The model projects a continued, but decelerated rise in K% relative to what we’ve seen the past decade.

Home Run Rate

I used the same general process to fit a model for the home run data, except I first utilized a Box-Cox transformation to stabilize variance.  This time, there was some auto-correlation that remained after differencing.  The best-performing model turned out to be an ARIMA(0,1,1).

Once again, 80% and 95% prediction intervals are given from that model along with the point forecasts.

Year Forecast Low 80 High 80 Low 95 High 95
2017 34.86 31.87 38.58 30.52 40.95
2018 34.86 31.39 39.37 29.85 42.36
2019 34.86 30.98 40.08 29.30 43.66
2020 34.86 30.63 40.74 28.83 44.91
2021 34.86 30.31 41.36 28.42 46.13
2022 34.86 30.03 41.96 28.04 47.32
2023 34.86 29.77 42.54 27.70 48.50
2024 34.86 29.53 43.10 27.39 49.69
2025 34.86 29.31 43.65 27.11 50.87
2026 34.86 29.10 44.19 26.84 52.06

The projection is flat, but with a decrease in home-run rate from one every 32.90 PA in 2016 to one every 34.86 PA going forward.  If plate appearances remain constant, this would mean a 315 home-run reduction across MLB, or just over 30 per team.

Modeling with Regressors

The difficult part with including regressors in the model is finding ones that are known into the future.  Exit velocity, for example, is something that would probably be quite helpful if you were trying to predict home-run rate.  However, since we don’t actually know what it will be in a given season until after that season is over, it doesn’t do much good for forecasting purposes.

One variable I was able to consider was the percentage of home runs and strikeouts in previous years that came from particularly young or old players.  My theory was that if an unusually high percentage of home runs (or strikeouts) came from players that were nearing the ends of their career, league-wide numbers would be more likely to drop in the coming years (and vice versa if  the sources of strikeouts or power were unusually concentrated among young players).

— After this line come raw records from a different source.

/-- A hash that HASH_ENC makes, whatever the `NUMERICS` (for those other than the exact reals this rests on the model's choices that a
value out of its range stays within its field's width, log entry 27, and that the flags and grid counts are integer computations, log
entry 26), says the truth about its image in its header: `hasAlpha` is 1 exactly if some pixel is not opaque, the orientation flag
exactly if the image is wider than high, the grid is that of the aspect ratio, at least 1; and its length, 17 to 25 bytes, is the length
the header implies, so HASH_DEC accepts it. Over the exact reals the DC fields are the rounded means of the four channels of the image
composited over its average colour; the hash of the flat 4 by 4 image of R365, and those of the images of the vectors HASH-2 and HASH-3,
whose scales and AC terms are not 0 (30_encoding.md R117; 45_dct_hash.md R321 to R335, R341, R345, R349, R365). -/
def Obligations.EncodedHashIsDecodable : Prop :=
  (∀ (N : Type) (ns : NumberSystem N) (w h : Nat) (px : List Pixel) (bytes : List Byte) (hd : HashHeader),
    1 ≤ w → w ≤ 100 → 1 ≤ h → h ≤ 100 → px.length = w * h → bytes = hashEncode ns w h px → hd = headerOf bytes →
    (hd.hasAlpha = true ↔ ∃ p ∈ px, p.a.toNat < 255) ∧ (hd.isLandscape = true ↔ h < w) ∧
    hd.lx = max 1 ((2 * gridCap hd.hasAlpha * w + max w h) / (2 * max w h)) ∧
    hd.ly = max 1 ((2 * gridCap hd.hasAlpha * h + max w h) / (2 * max w h)) ∧
    hd.grid ≠ 0 ∧ bytes.length = hd.need ∧ 17 ≤ bytes.length ∧ bytes.length ≤ 25) ∧
  (∀ (w h : Nat) (px : List Pixel) (bytes : List Byte) (hd : HashHeader) (r g b : Pixel → Rat),
    1 ≤ w → w ≤ 100 → 1 ≤ h → h ≤ 100 → px.length = w * h → bytes = hashEncode exactReals w h px → hd = headerOf bytes →
    r = composited px Pixel.r → g = composited px Pixel.g → b = composited px Pixel.b →
    (hd.lDc : Int) = (63 * meanOf px (fun p => (r p + g p + b p) / 3) + 1 / 2).floor ∧
    (hd.pDc : Int) = (63 / 2 + 63 / 2 * meanOf px (fun p => (r p + g p) / 2 - b p) + 1 / 2).floor ∧
    (hd.qDc : Int) = (63 / 2 + 63 / 2 * meanOf px (fun p => r p - g p) + 1 / 2).floor ∧
    (hd.hasAlpha = true →
      ((bytes.getD 5 0).toNat % 16 : Int) = (15 * meanOf px (fun p => (p.a.toNat : Rat) / 255) + 1 / 2).floor)) ∧
  hashEncode exactReals 4 4 (List.replicate 16 ⟨0xC8, 0x64, 0x32, 0xFF⟩) =
    [0x1D, 0xCB, 0x02, 0x07, 0x00] ++ List.replicate 18 0x88 ++ [0x08] ∧
  hashEncode exactReals 1 1 [⟨0xFF, 0x80, 0x00, 0xFF⟩] =
    [0xE0, 0xFD, 0x42, 0x7F, 0x3F, 0x08, 0xF8, 0x08, 0x88, 0x88, 0x88, 0x80, 0x8F, 0x80, 0x88, 0xF8, 0x08, 0x88, 0x80, 0x80, 0x08,
     0x08, 0x88, 0x00] ∧
  hashEncode exactReals 2 2 [⟨0xFF, 0, 0, 0xFF⟩, ⟨0, 0xFF, 0, 0xFF⟩, ⟨0, 0, 0xFF, 0xFF⟩, ⟨0xFF, 0xFF, 0xFF, 0xFF⟩] =
    [0x20, 0x08, 0x42, 0xB7, 0x2C, 0x86, 0x09, 0x89, 0x96, 0x68, 0x69, 0x88, 0x88, 0x98, 0x86, 0x09, 0x89, 0x69, 0x48, 0xF8, 0x8A,
     0x8F, 0xD8, 0x08]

As it turns out, considering age was not especially useful when I back-tested the strikeout model.  Considering the number of old power hitters was not very useful either.  However, percentage of home runs that came from players under 25 was a significant predictor of home-run rate in future years.

I created a variable called “Youth Index” that averaged percentage of home runs from young players in the previous five seasons, weighted by their correlations to home-run rate in the season in question.  To avoid having to forecast Youth index separately, I actually used a slightly different model for each step in the forecast, each considering only known data.  For example, for the 2017 forecast, data from each of the 2012-2016 seasons is available, but for the 2018 forecast, 2017 data is not.  Thus, the Youth index predictor for 2018 used only data from 2-5 seasons back, the 2019 Youth index predictor used only data from 3-5 seasons back, etc.  I limited the forecast to only five seasons ahead, by which point the model started to converge with the univariate forecast anyway.

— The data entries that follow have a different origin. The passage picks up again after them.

/-- The rectangle rewritten, the snapshot taken. -/
def State.blended (s : State) (f : State → Nat → Nat → Pixel) : State := (s.mapRect f).snapshot.setPhase (.busy .dispose)

theorem decode_blend {s : State} (h : s.blendMode ≤ 1) :
    decode .blend s.regs.fCtl.toNat = .ok (if s.blendMode = 0 then .blendSource else .blendOver) := by
  have hw : s.regs.fCtl.toNat / 16 % 4 = s.blendMode := (blendMode_eq s).symm
  obtain h0 | h1 : s.blendMode = 0 ∨ s.blendMode = 1 := by omega
  · simp [decode, decodeBlend, hw, h0, s.regs.fCtl.isLt]
  · simp [decode, decodeBlend, hw, h1, s.regs.fCtl.isLt]

/-- A legal blend mode rewrites the rectangle and takes the snapshot. -/
theorem piece_blend {s : State} (h : s.blendMode ≤ 1) : s.piece .blend = .next (s.blended s.mix) := by
  rw [piece_of_fetch (s' := s) rfl (decode_blend h)]
  unfold State.mix
  split <;> rfl

/-- The snapshot of a canvas, `FRAME_CNT` being below its end (44_compositor.md R297). -/
theorem snapshot_eq {s : State} (h : s.regs.frameCnt.toNat + 1 < 2 ^ 32) : s.snapshot = { s.copyBuf .canvas .out s.canvasBytes with
    regs := { s.regs with outLen := reg s.canvasBytes, outW := s.regs.canvasW, outH := s.regs.canvasH,
                          frameCnt := reg (s.regs.frameCnt.toNat + 1) } } := if_pos h

theorem countFrame_byte (s : State) (b : Buf) (k : Nat) : s.countFrame.byteAt b k = s.byteAt b k := by
  obtain ⟨n, c, hc⟩ := countFrame_state s
  rw [hc]
  exact byteAt_congr rfl rfl

/-- The buffers after a snapshot: the canvas copied to `OUT`. -/
theorem snapshot_byte (s : State) (b : Buf) (k : Nat) :
    s.snapshot.byteAt b k = (s.copyBuf .canvas .out s.canvasBytes).byteAt b k :=
  (countFrame_byte _ b k).trans (byteAt_congr rfl rfl)

/-- Everything a blend mode leaves but the contents of `CANVAS` and `OUT`. -/
theorem blended_state {s : State} (f : State → Nat → Nat → Pixel) (h : s.regs.frameCnt.toNat + 1 < 2 ^ 32) :
    s.blended f = { s with
      buf := { s.buf with canvas := (s.blended f).buf.canvas, out := (s.blended f).buf.out }, phase := .busy .dispose,
      regs := { s.regs with outLen := reg s.canvasBytes, outW := s.regs.canvasW, outH := s.regs.canvasH,
                            frameCnt := reg (s.regs.frameCnt.toNat + 1) } } := by
  obtain ⟨m, hm⟩ := mapRect_canvas s f
  rw [State.blended, hm, snapshot_eq (s := { s with buf := { s.buf with canvas := m } }) h]
  rfl

theorem mapRect_canvasBytes (s : State) (f : State → Nat → Nat → Pixel) : (s.mapRect f).canvasBytes = s.canvasBytes := by
  obtain ⟨m, hm⟩ := mapRect_canvas s f
  rw [hm]
  rfl

theorem blended_out_byte {s : State} (f : State → Nat → Nat → Pixel) {k : Nat} (h : k < s.canvasBytes) :
    (s.blended f).byteAt .out k = (s.mapRect f).byteAt .canvas k :=
  (snapshot_byte (s.mapRect f) .out k).trans (byteAt_copyBuf _ _ _ _ _ (by rwa [mapRect_canvasBytes]))

/-! ### The dispose mode restorePrevious (44_compositor.md R300) -/

/-- The saved canvas put back, COMPOSE ended. -/
def State.restored (s : State) : State := ((s.copyBuf .save .canvas s.canvasBytes).setValid .save false).endCompose

theorem decode_restorePrevious {s : State} (h : s.disposeMode = 2) :
    decode .dispose s.regs.fCtl.toNat = .ok .disposeRestorePrevious := by
  have hw : s.regs.fCtl.toNat % 4 = 2 := (disposeMode_eq s).symm.trans h
  simp [decode, decodeDispose, hw, s.regs.fCtl.isLt]

theorem piece_restorePrevious {s : State} (h : s.disposeMode = 2) : s.piece .dispose = .next s.restored :=
  piece_of_fetch (s' := s) rfl (decode_restorePrevious h)

theorem restored_regs (s : State) : s.restored.regs = s.regs := by simp [State.restored, State.endCompose]

theorem restored_valid (s : State) : s.restored.valid = { s.valid with canvas := true, out := true, save := false } := rfl

theorem restored_byte (s : State) (b : Buf) (k : Nat) :
    s.restored.byteAt b k = (s.copyBuf .save .canvas s.canvasBytes).byteAt b k := byteAt_congr rfl rfl

theorem restored_canvas_byte {s : State} {k : Nat} (h : k < s.canvasBytes) : s.restored.byteAt .canvas k = s.byteAt .save k := by
  rw [restored_byte, byteAt_copyBuf _ _ _ _ _ h]

theorem restored_out_byte (s : State) (k : Nat) : s.restored.byteAt .out k = s.byteAt .out k := by
  rw [restored_byte, State.copyBuf, byteAt_writeBytes_other _ _ _ _ _ _ (by decide)]

/-! ### The whole command -/

/-- A step of a running unit that is one piece. -/
theorem step_of_piece {s t : State} {a : Await} (hs : s.script = []) (hp : s.phase = .busy a) (he : s.piece a = .next t)
    (hr : t.rest? = none) : step s = .next t :=
  (step_of_undisturbed (.inl hs) hp).trans (element_ends he hr 31)

/-- A `CMD` write of COMPOSE that is due and admitted. -/
theorem step_compose {s : State} {e : Bool} {v : Word} (hr : s.Ready) (hs : s.script = [{ early := e, op := .writeReg 0 v }])
    (hv : v.toNat % 16 = 5) (ha : s.composeAdmission = none) : step s = .next (State.startCompose { s with script := [] }) := by
  have hd : decode .cmd v.toNat = .ok .compose := by simp [decode, decodeCmd, hv, v.isLt]
  have hq : State.composeAdmission { s with script := [] } = none := ha
  rw [(step_runs_due hs (.inr (isBusy_of_ready hr))).1 v .compose rfl hd, exec_compose, hq]
  exact command_runs (s := { s with script := [] }) hr _

/-- What a whole COMPOSE with restorePrevious leaves: the canvas saved, blended, copied to `OUT` and put back. -/
def State.composed (s : State) : State := (s.saved.blended s.saved.mix).restored

section

variable {s : State} (hn : s.regs.frameCnt.toNat + 1 < 2 ^ 32)
include hn

theorem saved_blended : s.saved.blended s.saved.mix = { s.saved with
    buf := { s.saved.buf with canvas := (s.saved.blended s.saved.mix).buf.canvas, out := (s.saved.blended s.saved.mix).buf.out },
    phase := .busy .dispose,
    regs := { s.regs with outLen := reg s.canvasBytes, outW := s.regs.canvasW, outH := s.regs.canvasH,
                          frameCnt := reg (s.regs.frameCnt.toNat + 1) } } :=
  blended_state (s := s.saved) s.saved.mix hn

Year Forecast Low 80 High 80 Low 95 High 95
2017 36.27 33.15 40.16 31.74 42.65
2018 36.25 32.84 40.61 31.32 43.45
2019 36.03 32.38 40.81 30.77 44.00
2020 35.59 31.71 40.77 30.02 44.31
2021 35.67 31.37 41.62 29.54 45.84

*Note: the red and green lines are 80% and 95% prediction intervals just like on the other graphs.  It only looks different because I created this graph manually rather than using an R-package.

The updated forecast projects a more aggressive rebound in PA/HR (i.e., decrease in home-run rate).  The difference overall in the two forecasts is not huge, but not nothing either.  Interestingly enough, the model is over 90% confident that PA/HR will rise to some degree or another next season.

Ultimately, both home run and strikeout rate are influenced by a wide array of factors, many of which are difficult or even impossible to consider in a long-ish term forecast like this.  The confidence bars aren’t quite as narrow as I’d like, which suggests the observed data may end up deviating quite a bit from these projections.  Nonetheless, I think this is a good starting point.